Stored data
------
-- ==== Sys2Proof/Machine/Sync.lean ====
section
/-! DEFINITION. Milepost and Tollgate commands of the control port, the Milepost dump, and the release of a gate
(spec/12_mileposts_and_tollgates.md). -/

namespace Sys2Proof.Machine

/-- Whether commands that act on Mileposts, gates, rings or jobs apply: the port is open and the block is not
`HALTED` (R87, R305, R449). -/
def portLive (s : State) : Bool := portOpen s && s.blk.st ≠ .halted

/-- Refuses `MP_OP` (R446, Table 12-9). -/
def mpRefuse (s : State) (code : Nat) : State :=
  refuse (wrg s 0x580 0x020 (rg s 0x580 0x020 ||| 2 ^ 30)) 0x580 code 0x020

/-- A write of `MP_OP` with `GO` (Table 12-9, R320): 0x5002 before 0x5001. -/
def mpOp (s : State) (w : Nat) : State :=
  if portLive s = false then s
  else
    let s := wrg (storeReg s 0x580 0x020 w) 0x580 0x020 (w &&& 0xFFFFF)
    let id := bits w 17 0
    let op := bits w 19 18
    if op = 3 ∨ bits w 29 20 ≠ 0 then mpRefuse s 0x5002
    else if mpOwned s id = false then mpRefuse s 0x5001
    else match op with
      | 0 => mpSet s id .control
      | 1 => mpClear s id .control
      | _ => mpZero s id

/-- `MP_DUMP_CMD.GO` (Table 12-8). -/
def doDump (s : State) : State :=
  if portOpen s = false then s
  else if s.mps.dumpState = 1 ∨ enabled s 0x580 = false then refuse s 0x580 0x5004 0x044
  else dumpStart s false

/-- Refuses `TG_CMD` (R446, Table 12-11). -/
def tgRefuse (s : State) (code : Nat) : State :=
  refuse (wrg s 0x020 0x020 (rg s 0x020 0x020 ||| 2 ^ 30)) 0x020 code 0x020

/-- A write of `TG_CMD` with `GO`, refused by the first of 0x3002, 0x3001, 0x3003, 0x3004, 0x3005 (R315, R320). -/
def tgCmd (s : State) (w : Nat) : State :=
  if portLive s = false then s
  else
    let s := wrg (storeReg s 0x020 0x020 w) 0x020 0x020 (w &&& 0xFFF)
    let b := bits w 7 0
    let op := bits w 10 8
    let g := gateAt s b
    if op = 0 ∨ op > 3 ∨ bits w 29 12 ≠ 0 then tgRefuse s 0x3002
    else if g.assigned = false then tgRefuse s 0x3001
    else if op = 1 ∧ g.ext.getLsbD 0 = false then tgRefuse s 0x3003
    else if op = 1 ∧ g.gen ≠ bitN w 11 then tgRefuse s 0x3004
    else if op ≠ 1 ∧ g.broken = false then tgRefuse s 0x3005
    else match op with
      | 1 => gateArriveExt s b 0
      | 2 => modGate s b fun g => { g with broken := false }
      | _ => failJob s g.job 0x3007 stAborted

/-- A write of a gate's `EXT` mask (R311, R319). -/
def tgCfg (s : State) (b w : Nat) : State :=
  if portLive s = false then s
  else if bits w 31 9 ≠ 0 then refuse (noteRsv s 0x020 (0x400 + 4 * b) w) 0x020 0x3006 (0x400 + 4 * b)
  else
    let e := BitVec.ofNat 9 w
    if gateArrived (gateAt s b) = 0 then modGate s b fun g => { g with ext := e }
    else modGate s b fun g => { g with extNext := some e }

/-! ## Release -/

/-- A drain of job `j` starts on its bound Pods (R54); the job leaves its replica groups (R361). -/
def beginDrain (s : State) (j : Nat) : State :=
  let s := settleGroups (endCopy (leaveGroups (setJobSt s j .draining) j) j)
  (jobPods s j).foldl (fun s p => if (podAt s p).st = .bound then setPodSt s p .draining else s) s

/-- Whether route gate `k` closes a stage edge. -/
def stageGate (r : Route) (k : Nat) : Bool :=
  r.edges.any fun e => e.sync = 1 && (r.nodes[e.producer]?).any fun n => n.tollgate = k

/-- Whether an `AT_STAGE` drain of route `r` waits for gate `k` (R54). -/
def drainsAt (r : Route) (k : Nat) : Bool :=
  if r.edges.any fun e => e.sync = 1 then stageGate r k else true

/-- On member `m`: the full Mileposts of the stage-edge slots that nodes naming gate `k` filled (R314). -/
def releaseMember (s : State) (j k m : Nat) : State :=
  let r := (job s j).route
  (List.range r.edges.length).foldl (fun s e =>
    let x := edgeOf s j e
    let n := nodeOf s j x.producer
    if x.sync = 1 ∧ n.tollgate = k then
      let slots := (edgeAt s j m e).staged
      let s := modEdge s j m e fun t => { t with staged := [] }
      slots.foldl (fun s c => mpSet s (fullId s j m e c) (.pod ((job s j).members.getD m 0) n.kind)) s
    else s) s

/-- Counts the release for the `FURLONG` nodes that name gate `k` as `DTG` (R360). -/
def digestDue (s : State) (j k : Nat) : State :=
  let b := job s j
  (List.range b.route.nodes.length).foldl (fun s n =>
    let x := nodeOf s j n
    if x.kind = 8 ∧ x.opcode = 1 ∧ nodeParam b.route n 4 2 = k then
      (List.range b.members.length).foldl (fun s m => modNode s j m n fun t =>
        { t with relCount := t.relCount + 1,
                 digDue := if (t.relCount + 1) % max 1 (nodeParam b.route n 2 2) = 0 then t.digDue + 1 else t.digDue }) s
    else s) s

/-- Couriers with `TG_EN` naming gate `k` send `ARRIVE` (R327). -/
def courierArrive (s : State) (j k : Nat) : State :=
  (halves s).foldl (fun s x =>
    let cfg := rg s (cwyPage x.1) (0x400 + 0x20 * x.2.1)
    let cfg2 := rg s (cwyPage x.1) (0x404 + 0x20 * x.2.1)
    if x.2.1 < 4 ∧ x.2.2.job = j ∧ x.2.2.st = .active ∧ bitN cfg 3 ∧ bits cfg2 15 8 = k then
      sendFlit s x.1 (plainFlit 5 x.2.1 0 (bits cfg2 23 16))
    else s) s

/-- Checks every line of Pod `t` with a bit in error, as the copy reads it (R263, R353). -/
def checkSlice (s : State) (t : Nat) : State :=
  (((s.marrow.ecc.filter fun e => e.1 / 786432 = t).map fun e => e.1 / 8 % 98304).dedup).foldl (fun s n => checkLine s t n) s

/-- Copies the Marrow slice and accumulator store of physical Pod `t`, its lines checked before, into `p` (R353). A word with more
bits in error is copied as it reads, under new check bytes; its line is poisoned. -/
def copyMarrow (m : Marrow) (t p : Nat) : Marrow :=
  let z := zeroiseMarrow m p
  let mv (u n : Nat) : Nat := p * u + n % u
  let bad := (m.ecc.filter fun e => e.1 / 786432 = t).flatMap fun e => (List.range 8).map fun k => e.1 * 8 + k
  { bytes := bad.foldl (fun a k => sset a (mv 6291456 k) (lineByte m (k / 64) (k % 64)) 0)
      ((m.bytes.filter fun e => e.1 / 6291456 = t).foldl (fun a e => sput a (mv 6291456 e.1) e.2) z.bytes)
    poison := (m.poison.filter fun k => k / 98304 = t).foldl (fun a k => nins a (mv 98304 k)) z.poison
    prov := (m.prov.filter fun k => k / 98304 = t).foldl (fun a k => nins a (mv 98304 k)) z.prov
    ecc := z.ecc
    acc := (m.acc.filter fun e => e.1 / 32768 = t).foldl (fun a e => sput a (mv 32768 e.1) e.2) z.acc
    accPoison := (m.accPoison.filter fun k => k / 32768 = t).foldl (fun a k => nins a (mv 32768 k)) z.accPoison }

/-- Commits a barrier swap: spare `p` takes the place of Pod `t`, passing through `IDLE` and `RESTORING` to `BOUND`, and `t`
passes through `DRAINING` to its Pod test (R353); the log records the spare's logical ID (R391). -/
def commitSwap (s : State) (t p : Nat) : State :=
  let q := podAt s t
  let s := checkSlice s t
  let s := { s with marrow := zeroiseMarrow (copyMarrow s.marrow t p) t }
  let s := setPodSt s t .draining
  let s := modPod s p fun x => { x with role := 0, logical := q.logical, st := .idle, why := .none }
  let s := modPod s p fun x => { x with st := .restoring, job := q.job, bindValid := true, member := q.member }
  let s := setPodSt s p .bound
  let s := modPod s t fun x => { x with role := 1, logical := 127, st := .test, job := 0, bindValid := false, member := 0,
                                        why := .swapped }
  let s := logWrite s (.assign p q.logical)
  { s with itg := { s.itg with swaps := min 65535 (s.itg.swaps + 1), rollPhase := 4, rollSpare := none, copied := false } }

/-- A release meets a barrier swap of the job (R353 steps 3 and 4). -/
def swapAtRelease (s : State) (j : Nat) : State :=
  let t := s.itg.rollPod
  if s.itg.rollPhase = 3 ∧ (podAt s t).job = j ∧ (podAt s t).bindValid then
    match s.itg.copied, s.itg.rollSpare with
    | true, some p => commitSwap s t p
    | _, _ => abandonSwap s
  else s

/-- Period boundaries of the release of block Tollgate `b` of job `j` (Table 19-9). -/
def latchRelease (s : State) (b j : Nat) : State :=
  let s := if rg s 0x020 0x024 = b then latchPage (latchPage s 0x020) 0x580 else s
  let s := if rgf s 0x00B 0x024 7 0 = j then latchPage s 0x00B else s
  let s := if rg s 0x00C 0x024 = b then (List.range 8).foldl (fun s k => latchPage s (cwyPage k)) s else s
  (jobPods s j).foldl (fun s p => latchPage s (podPage p)) s

/-- `SAVE` commands of job `j` that wait for this release start to drain (R54). -/
def stageDrain (s : State) (j k : Nat) : State :=
  match (job s j).queued with
  | c :: cs =>
    if c.op = .save ∧ c.atStage ∧ (job s j).st = .bound ∧ drainsAt (job s j).route k then
      beginDrain (modJob s j fun b => { b with active := some c, queued := cs }) j
    else s
  | [] => s

/-- Releases block Tollgate `b` (R314). The release itself is counted in the new period (R451). -/
def gateRelease (s : State) (b : Nat) : State :=
  let g := gateAt s b
  let j := g.job
  let k := g.index
  let s := latchRelease s b j
  let s := modGate s b fun g => { g with gen := !g.gen, members := [], externals := [], count := g.count + 1, unseen := g.externals.contains 0,
                                         ext := g.extNext.getD g.ext, extNext := none }
  let s := bump s 0x020 0
  let r := (job s j).route
  let s := (List.range (job s j).members.length).foldl (fun s m => releaseMember s j k m) s
  let s := if stageGate r k then rewindJob s j else s
  let s := digestDue s j k
  let s := courierArrive s j k
  let s := swapAtRelease s j
  stageDrain s j k

/-- Whether every gate of job `j` has released the generation of stage `x`. -/
def stageReleased (s : State) (j x : Nat) : Bool := (job s j).gates.all fun b => decide ((gateAt s b).count > x)

/-- Whether a token record that an `END_STREAM` completed is still on its way (spec/08 R199). -/
def endAtWork (s : State) (e : Entry) : Bool :=
  let b := job s e.job
  b.nodes.any (fun x => x.2.works.any fun w => w.rank = e.rank) || b.edges.any (fun x => x.2.fills.any fun f => f.2.rank = e.rank) ||
    s.ops.any fun o => o.job = e.job ∧ o.rank = e.rank

/-- Whether an earlier entry of the stream of `e` has results that are not placed. -/
def streamBusy (s : State) (e : Entry) : Bool :=
  endAtWork s e || s.entries.any fun x =>
    x.job = e.job ∧ x.opcode = 2 ∧ x.body.stream = e.body.stream ∧ x.rank < e.rank ∧ x.st ≠ .done

/-- `END_STREAM` entries whose stream's results are placed complete once their stage is released (Table 3-2). -/
def endStreams (s : State) (j : Nat) : State :=
  (s.entries.filter fun e => e.job = j ∧ e.opcode = 3 ∧ e.st = .waiting ∧ !streamBusy s e ∧ stageReleased s j e.stage).foldl
    (fun s e => finish s e stOk) s

/-- TOLLGATE_RELEASE: a complete, unbroken gate releases (R314). -/
def doRelease (s : State) (b : Nat) : State :=
  let g := gateAt s b
  if portLive s && g.assigned && !g.broken && decide (gateArrived g = gateExpect g ∧ 0 < gateExpect g) then
    endStreams (gateRelease s b) g.job
  else s

/-- The meaning of MILEPOST_SET. -/
def execMilepostSet (id : BitVec 18) (s : State) : Host.Outcome State Fault Refusal := .next (mpOp s (id.toNat + 2 ^ 31))
/-- The meaning of MILEPOST_CLEAR. -/
def execMilepostClear (id : BitVec 18) (s : State) : Host.Outcome State Fault Refusal :=
  .next (mpOp s (id.toNat + 2 ^ 18 + 2 ^ 31))
/-- The meaning of MISUSE_ZERO. -/
def execMisuseZero (id : BitVec 18) (s : State) : Host.Outcome State Fault Refusal :=
  .next (mpOp s (id.toNat + 2 ^ 19 + 2 ^ 31))
/-- The meaning of MP_DUMP. -/
def execMpDump (s : State) : Host.Outcome State Fault Refusal := .next (doDump s)
/-- The meaning of ARRIVE. -/
def execArrive (gate : BitVec 8) (gen : Bool) (s : State) : Host.Outcome State Fault Refusal :=
  .next (tgCmd s (gate.toNat + 2 ^ 8 + 2 ^ 11 * b2n gen + 2 ^ 31))
/-- The meaning of RECOVER. -/
def execRecover (gate : BitVec 8) (s : State) : Host.Outcome State Fault Refusal := .next (tgCmd s (gate.toNat + 2 ^ 9 + 2 ^ 31))
/-- The meaning of FAIL. -/
def execFail (gate : BitVec 8) (s : State) : Host.Outcome State Fault Refusal :=
  .next (tgCmd s (gate.toNat + 3 * 2 ^ 8 + 2 ^ 31))
/-- The meaning of TG_CFG_WRITE. -/
def execTgCfgWrite (gate : BitVec 8) (w : Word) (s : State) : Host.Outcome State Fault Refusal :=
  .next (tgCfg s gate.toNat w.toNat)
end Sys2Proof.Machine
end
------
Only the lines above from the one with "def mpOp (s" through the one with "mpZero s id" should be duplicated, character for character.

* TASK RESPONSE:
def mpOp (s : State) (w : Nat) : State :=
  if portLive s = false then s
  else
    let s := wrg (storeReg s 0x580 0x020 w) 0x580 0x020 (w &&& 0xFFFFF)
    let id := bits w 17 0
    let op := bits w 19 18
    if op = 3 ∨ bits w 29 20 ≠ 0 then mpRefuse s 0x5002
    else if mpOwned s id = false then mpRefuse s 0x5001
    else match op with
      | 0 => mpSet s id .control
      | 1 => mpClear s id .control
      | _ => mpZero s id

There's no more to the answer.